The Jacobson Years ~ 1997-2000


On March 6 Jefferson principal Bob Tesar and athletic director Jim Taylor announced the hiring of Dave Jacobson as their new head football coach. A Charles City native, Jacobson was a 1977 University of Iowa grad who cut his coaching teeth as an assistant to Larry Brown at Iowa City High. As a head coach, he directed West Delaware to the 3A championship game twice, winning a state title in 1991. Most recently, he served as offensive coordinator at Lake Forest College, but quickly realized he yearned to stand under the glow of the Friday night lights, guiding his own prep program once again.

Prospects for a triumphant home opener appeared remote. No. 6 Linn-Mar was one of the state’s most dominant playoff forces over the past decade, winning three state titles under Greg Purnell. But it was the J-Hawks who stood tall, leaving their home field with a stunning 21-14 win, its first week-one victory in five years. Step two came at the expense of a longtime rival from across the river. Jefferson scored 16 and Washington 8.

But flying high at 2-0, the good feeling and sustained prosperity was put on hold for the next four weeks. Losses to Iowa City West, 42-6, City High, 47-0, Kennedy, 48-20, and Cedar Falls, 30-22, followed. All but the Cougars would qualify for the 4A playoffs, and City High would advance to the 4A championship game.

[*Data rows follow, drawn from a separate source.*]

/-- RED. -/
def actRedFrame (f : FrameHdr) (data : List Byte) : Act :=
  seq [rxWaiting ⟨f, 0x04, data, none⟩ (fun _ => true) passWaits takePass, servePasses]
/-- GAT. -/
def actGat (f : FrameHdr) (data : List Byte) : Act :=
  seq [rxWaiting ⟨f, 0x05, data, none⟩ (fun _ => true) passWaits takePass, servePasses]

/-- REDUCE_SCATTER. -/
def actReduceScatter (h : Nat) : Act := seq [startPasses h 0, servePasses]
/-- ALL_REDUCE. -/
def actAllReduce (h : Nat) : Act := seq [startPasses h 1, servePasses]
/-- ALL_GATHER. -/
def actAllGather (h : Nat) : Act := seq [startPasses h 2, servePasses]
/-- BROADCAST. -/
def actBroadcast (h : Nat) : Act := seq [startPasses h 3, servePasses]
/-- REDUCE. -/
def actReduce (h : Nat) : Act := seq [startPasses h 4, servePasses]

/-! ## Multicast (R494 to R497) -/

/-- A request arrives at a target. -/
def takeRequest (src cid h count : Nat) : Act := look fun s =>
  seq [one (.mc (s.mc ++ [⟨src, cid, h, count, false, []⟩])), grantWaiting (s.mc.length + 1)]

/-- MULTICAST (R494): in a bulk window the source asks every target. -/
def actMulticast (h : Nat) : Act := look fun s =>
  match s.coll.find? (fun c => decide (c.herd = h) && !c.started && !c.finished) with
  | none => nop
  | some c =>
    if cKind c ≠ 6 then nop
    else if cBad s c then failStart c 0x82
    else act (bulkIsOpen s) (seq [setColl c { c with started := true, grants := [] },
      each (cTargets c) fun p => if p = ownPos s then takeRequest p (cCid c) h (cCount c)
        else sendFrame (mcFrame s 0x10 h p (cCid c) (leBytes 4 (cCount c)))])

/-- MREQ: its payload names the bytes (DEDUCED, log entry 147). -/
def actMreq (f : McRequest) : Act :=
  rxTorus f.hdr 0x10 4 (fun _ => true) (takeRequest f.hdr.src.toNat f.hdr.cid.toNat f.hdr.herd.val f.bytes.toNat)
/-- MGNT. -/
def actMgnt (f : FrameHdr) : Act := rxTorus f 0x11 0 (fun _ => true) (takeGrant f.herd.val f.cid.toNat f.src.toNat)
/-- MREL (R497). -/
def actMrel (f : FrameHdr) : Act := rxTorus f 0x12 0 (fun _ => true) (dropRequest f.herd.val f.src.toNat f.cid.toNat)

/-- A target has the whole multicast: the source counts it, and the multicast ends after the last; `own`: the target is the source. -/
def takeDone (h cid pos : Nat) (own : Bool) : Act := look fun s =>
  match collOf s h cid with
  | some c =>
    let ds := if c.donePos.contains pos then c.donePos else c.donePos ++ [pos]
    act (decide (cKind c = 6) && c.dataSent)
      (setColl c { c with donePos := ds, finished := (cTargets c).all (fun t => ds.contains t), status := 0
                          recvd := if own then cCount c else c.recvd })
  | none => nop
/-- MDONE. -/
def actMdone (f : FrameHdr) : Act := rxTorus f 0x13 0 (fun _ => true) (takeDone f.herd.val f.cid.toNat f.src.toNat false)

/-- The positions on the way from position p to q, without p (R463). -/
def wayTo (s : State) (p q : Nat) : Nat → List Nat
  | 0 => []
  | n + 1 => match podPort s p q with
    | some k => torusNext s p k :: wayTo s (torusNext s p k) q n
    | none => []

/-- The targets that no other target's way passes: the frames are addressed to these (R495). -/
def leafTargets (s : State) (c : Collective) : List Nat :=
  let ts := (cTargets c).filter (fun t => decide (t ≠ ownPos s))
  ts.filter (fun t => !ts.any (fun u => decide (u ≠ t) && (wayTo s (ownPos s) u 8).contains t))

/-- Whether dst of a multicast that this member has granted lies in a page that is moving: its data then waits. -/
def mcWaits (s : State) (h src cid dst : Nat) : Bool :=
  s.mc.any (fun g => g.granted && isRequest h src cid g && decide (collWriteJudge s h dst g.count = .wait))

/-- What a target that holds a whole multicast with address dst does (R496): it writes dst, frees its buffer and sends MDONE. One whose
dst cannot be written sends ABORT (DEDUCED, log entry 37); at the source itself the multicast ends with the refusal's status. -/
def writeMulticast (g : McGrant) (dst : Nat) (bs : List Byte) : Act := look fun s =>
  let own := decide (g.src = ownPos s)
  match collWriteJudge s g.herd dst g.count with
  | .ok _ => seq [urWrite g.herd dst bs, dropRequest g.herd g.src g.cid,
      if own then takeDone g.herd g.cid g.src true else sendFrame (mcFrame s 0x13 g.herd g.src g.cid [])]
  | r => seq [engActs g.herd dst g.count none true, dropRequest g.herd g.src g.cid,
      if own then (match collOf s g.herd g.cid, r with
        | some c, .bad st => setColl c { c with finished := true, status := st }
        | _, _ => nop)
      else sendFrame (mcFrame s 0x14 g.herd g.src g.cid [])]

/-- A target has received bytes of a multicast with address dst, at their offset; with the last of them it has the whole. -/
def takeData (h src cid dst off : Nat) (bs : List Byte) : Act := look fun s =>
  match s.mc.find? (fun g => g.granted && isRequest h src cid g) with
  | none => nop
  | some g =>
    let d := bs.zipIdx.foldl (fun m q => mPut m (off + q.2) (some q.1)) g.data
    if d.length < g.count then one (.mc (s.mc.map (fun x => if x = g then { g with data := d } else x)))
    else writeMulticast g dst (d.map (·.2))

/-- MULTICAST_SEND (R495): every target has granted. -/
def actMulticastSend (h : Nat) : Act := look fun s =>
  match s.coll.find? (fun c => decide (c.herd = h) && decide (cKind c = 6) && c.started && !c.finished && !c.dataSent &&
      (cTargets c).all (fun t => c.grants.contains t)) with
  | none => nop
  | some c => match (if mcWaits s h (ownPos s) (cCid c) (cDst c) then .wait else collRead s h (cSrc c) (cCount c)) with
    | .wait => nop
    | .bad st => seq [engActs h (cSrc c) (cCount c) none false, setColl c { c with finished := true, status := st }]
    | .ok bs => seq [engActs h (cSrc c) (cCount c) none false,
        setColl c { c with dataSent := true, sent := bs.length, finished := (cTargets c).isEmpty, status := 0 },
        each (leafTargets s c) fun t => each (dataFrames bs) fun q => sendFrame
          ⟨0x06, 3, h, ownPos s, t, false, false, 0, cCid c, 6, 0, q.1, cDst c + q.1, 0, q.2⟩,
        act ((cTargets c).contains (ownPos s)) (takeData h (ownPos s) (cCid c) (cDst c) 0 bs)]

/-- The address of dst that an MCD frame gives: its addr less its offset. -/
def mcdDst (f : FrameHdr) : Nat := f.addr.toNat - f.offset.toNat

/-- Whether an MCD frame waits: dst lies in a page that moves. -/
def mcdWaits (s : State) (x : HeldFrame) : Bool :=
  !x.hdr.poison && mcWaits s x.hdr.herd.val x.hdr.src.toNat x.hdr.cid.toNat (mcdDst x.hdr)

/-- An MCD frame is taken: a target on the way keeps a copy; the frame goes on toward its destination. A poisoned one leaves the multicast
incomplete: the target aborts it. -/
def takeMcd (x : HeldFrame) : Act := look fun s =>
  let f := x.hdr
  seq [if f.poison then
      act (s.mc.any (isRequest f.herd.val f.src.toNat f.cid.toNat)) (seq [dropRequest f.herd.val f.src.toNat f.cid.toNat,
        sendFrame (mcFrame s 0x14 f.herd.val f.src.toNat f.cid.toNat [])])
    else takeData f.herd.val f.src.toNat f.cid.toNat (mcdDst f) f.offset.toNat x.data,
    match podPort s (ownPos s) f.dst.toNat with
    | some k => giveFrame k { frameOf f 0x06 x.data with dl := f.dl || crossesDateline s (ownPos s) k }
    | none => nop]

/-- MCD (R495, R496). -/
def actMcd (f : FrameHdr) (data : List Byte) : Act := rxWaiting ⟨f, 0x06, data, none⟩ (fun _ => true) mcdWaits takeMcd

/-- ABORT (R493, R496): the collective, begun or not, ends with status 0x86; a multicast's target drops what it holds. One whose
descriptor has not been taken ends when it is; DESIGN CHOICE (log entry 148): an ABORT for one of the eight collectives that ended last here
comes too late for it. -/
def actAbort (f : FrameHdr) : Act :=
  rxTorus f 0x14 0 (fun _ => true) (look fun s =>
    let key := (f.herd.val, f.cid.toNat)
    let mine (c : Collective) : Bool := decide ((c.herd, cCid c) = key)
    seq [
      act (decide (f.kind ≠ 6) && !s.coll.any mine && !s.aborts.contains key && !s.ended.contains key) (one (.aborts (s.aborts ++ [key]))),
      one (.coll (s.coll.map (fun c => if mine c && !c.finished then
        { c with started := true, finished := true, status := 0x86 } else c))),
      act (s.mc.any (isRequest f.herd.val f.src.toNat f.cid.toNat)) (dropRequest f.herd.val f.src.toNat f.cid.toNat)])

/-! ## Ends (R492, R493) -/

/-- The elements of dst that a finished collective writes. -/
def cResults (s : State) (c : Collective) : List Nat :=
  let r := match cKind c with
    | 0 | 4 => regionAt s c (cAxes c).length
    | _ => (0, cLen c)
  if cKind c < 5 then (List.range (rangeLen r)).map (r.1 + ·) else []

/-- The status with which a finished collective ends: 0 becomes a refusal's status where dst cannot be written. -/
def endStatus (s : State) (c : Collective) : Eng :=
  if c.status ≠ 0 then .bad c.status
  else joinReads ((cResults s c).map (fun j => collWriteJudge s c.herd (cDst c + 4 * cPlace c j) 4))

/-- The other positions of a collective's passes, or a multicast's targets. -/
def cPeers (s : State) (c : Collective) : List Nat :=
  let p := ownPos s
  let ps := if cKind c = 6 then cTargets c
    else if cKind c = 5 then []
    else (cAxes c).flatMap (fun a => (List.range (axisSize s a)).map (fun q => withCoord p a q))
  ps.filter (fun q => decide (q ≠ p) && isPresent s q)

/-- The class of a collective's fault status (R492). -/
def collClass (st : Nat) : Cls :=
  match st with
  | 0x80 => .security
  | 0x82 => .format
  | 0x83 | 0x87 => .uncorrContained
  | _ => .protocol

/-- A collective ends with status st (R492): record, notification; a fault halts the ring and aborts at the peers. -/
def endCollective (c : Collective) (st : Nat) : Act := look fun s =>
  let rs := if st = 0 then cResults s c else []
  let written := if cKind c < 5 then rs.length else c.recvd
  let h := c.herd
  seq [each rs fun j => urWrite h (cDst c + 4 * cPlace c j) (leBytes 4 (cVal c j).toNat),
    putRecord h ((joinWords (cW c 10) (cW c 11)).toNat / 16 * 16)
      (leBytes 2 (fld (cW c 0) 31 16) ++ leBytes 2 st ++ leBytes 4 c.sent ++ leBytes 4 written ++ leBytes 4 0),
    notifyCore (.bx 0) h (fld (cW c 1) 11 10) (fld (cW c 1) 21 12) (fld (cW c 1) 29 22),
    act (decide (0x80 ≤ st)) (seq [
      raise (bxPage 0) { cls := collClass st, addr := some c.addr, herd := some h },
      setIst (bxPage 0) 13, haltRing 24 h st,
      each (cPeers s c) fun q => sendFrame { ctlFrame s 0x14 h q 0 0 [] with cid := cCid c, kind := cKind c }]),
    look fun s => one (.coll (s.coll.filter (fun x => decide (x ≠ c)))),
    one (.ended (((h, cCid c) :: s.ended).take 8))]

/-- COLLECTIVE_END: the oldest collective of herd h that has finished with this status ends. With status 0 it ends once no frame of its own
waits or is unacknowledged at a port, since a link that goes down ends it with 0x87 until then (R467; DEDUCED, log entry 149). -/
def actCollectiveEnd (h : Nat) (st : BitVec 8) : Act := look fun s =>
  match s.coll.find? (fun c => decide (c.herd = h) && c.finished &&
      (decide (endStatus s c = .bad st.toNat) || (decide (st = 0) && (match endStatus s c with
        | .ok _ => true
        | _ => false)))) with
  | none => nop
  | some c => act (!(decide (st = 0) && (List.range 6).any (sendsOn s c)) && decide (engWriteJudge s h ((joinWords (cW c 10) (cW c 11)).toNat / 16 * 16) 16 none ≠ .wait))
      (endCollective c st.toNat)

end Sys2Proof.Machine
end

However, the resilient boys in blue were not done winning. Gazette scribe Jeff Dahn’s lead aptly described the 35-28 overtime win against Waterloo West: “In a game that saw Jefferson’s offense turn in big play after big play, it was the J-Hawk defense that took the final bow.”

At Hempstead, the execution and good feelings persisted as the J-Hawks prevailed, 15-3. The upset victory that late October evening knocked the ranked Mustangs from playoff contention. A lopsided loss, 35-7, to a Prairie Hawk team that clinched a conference title, rounded out the ‘97 schedule. But not before J-Hawk fans were left feeling a corner had been turned. Jeff finished Jacobson’s first year a commendable 4-5.


Dave Jacobson’s second season at the helm kicked off with the fulfillment of two of his many goals for the team. First was the return of several veterans now familiar with his system and accompanying expectations. Secondly, in a nod to an emphasis on multi-sport athletes, was the addition of several key basketball and baseball players who were acknowledged difference makers, but had not been on the gridiron the year before.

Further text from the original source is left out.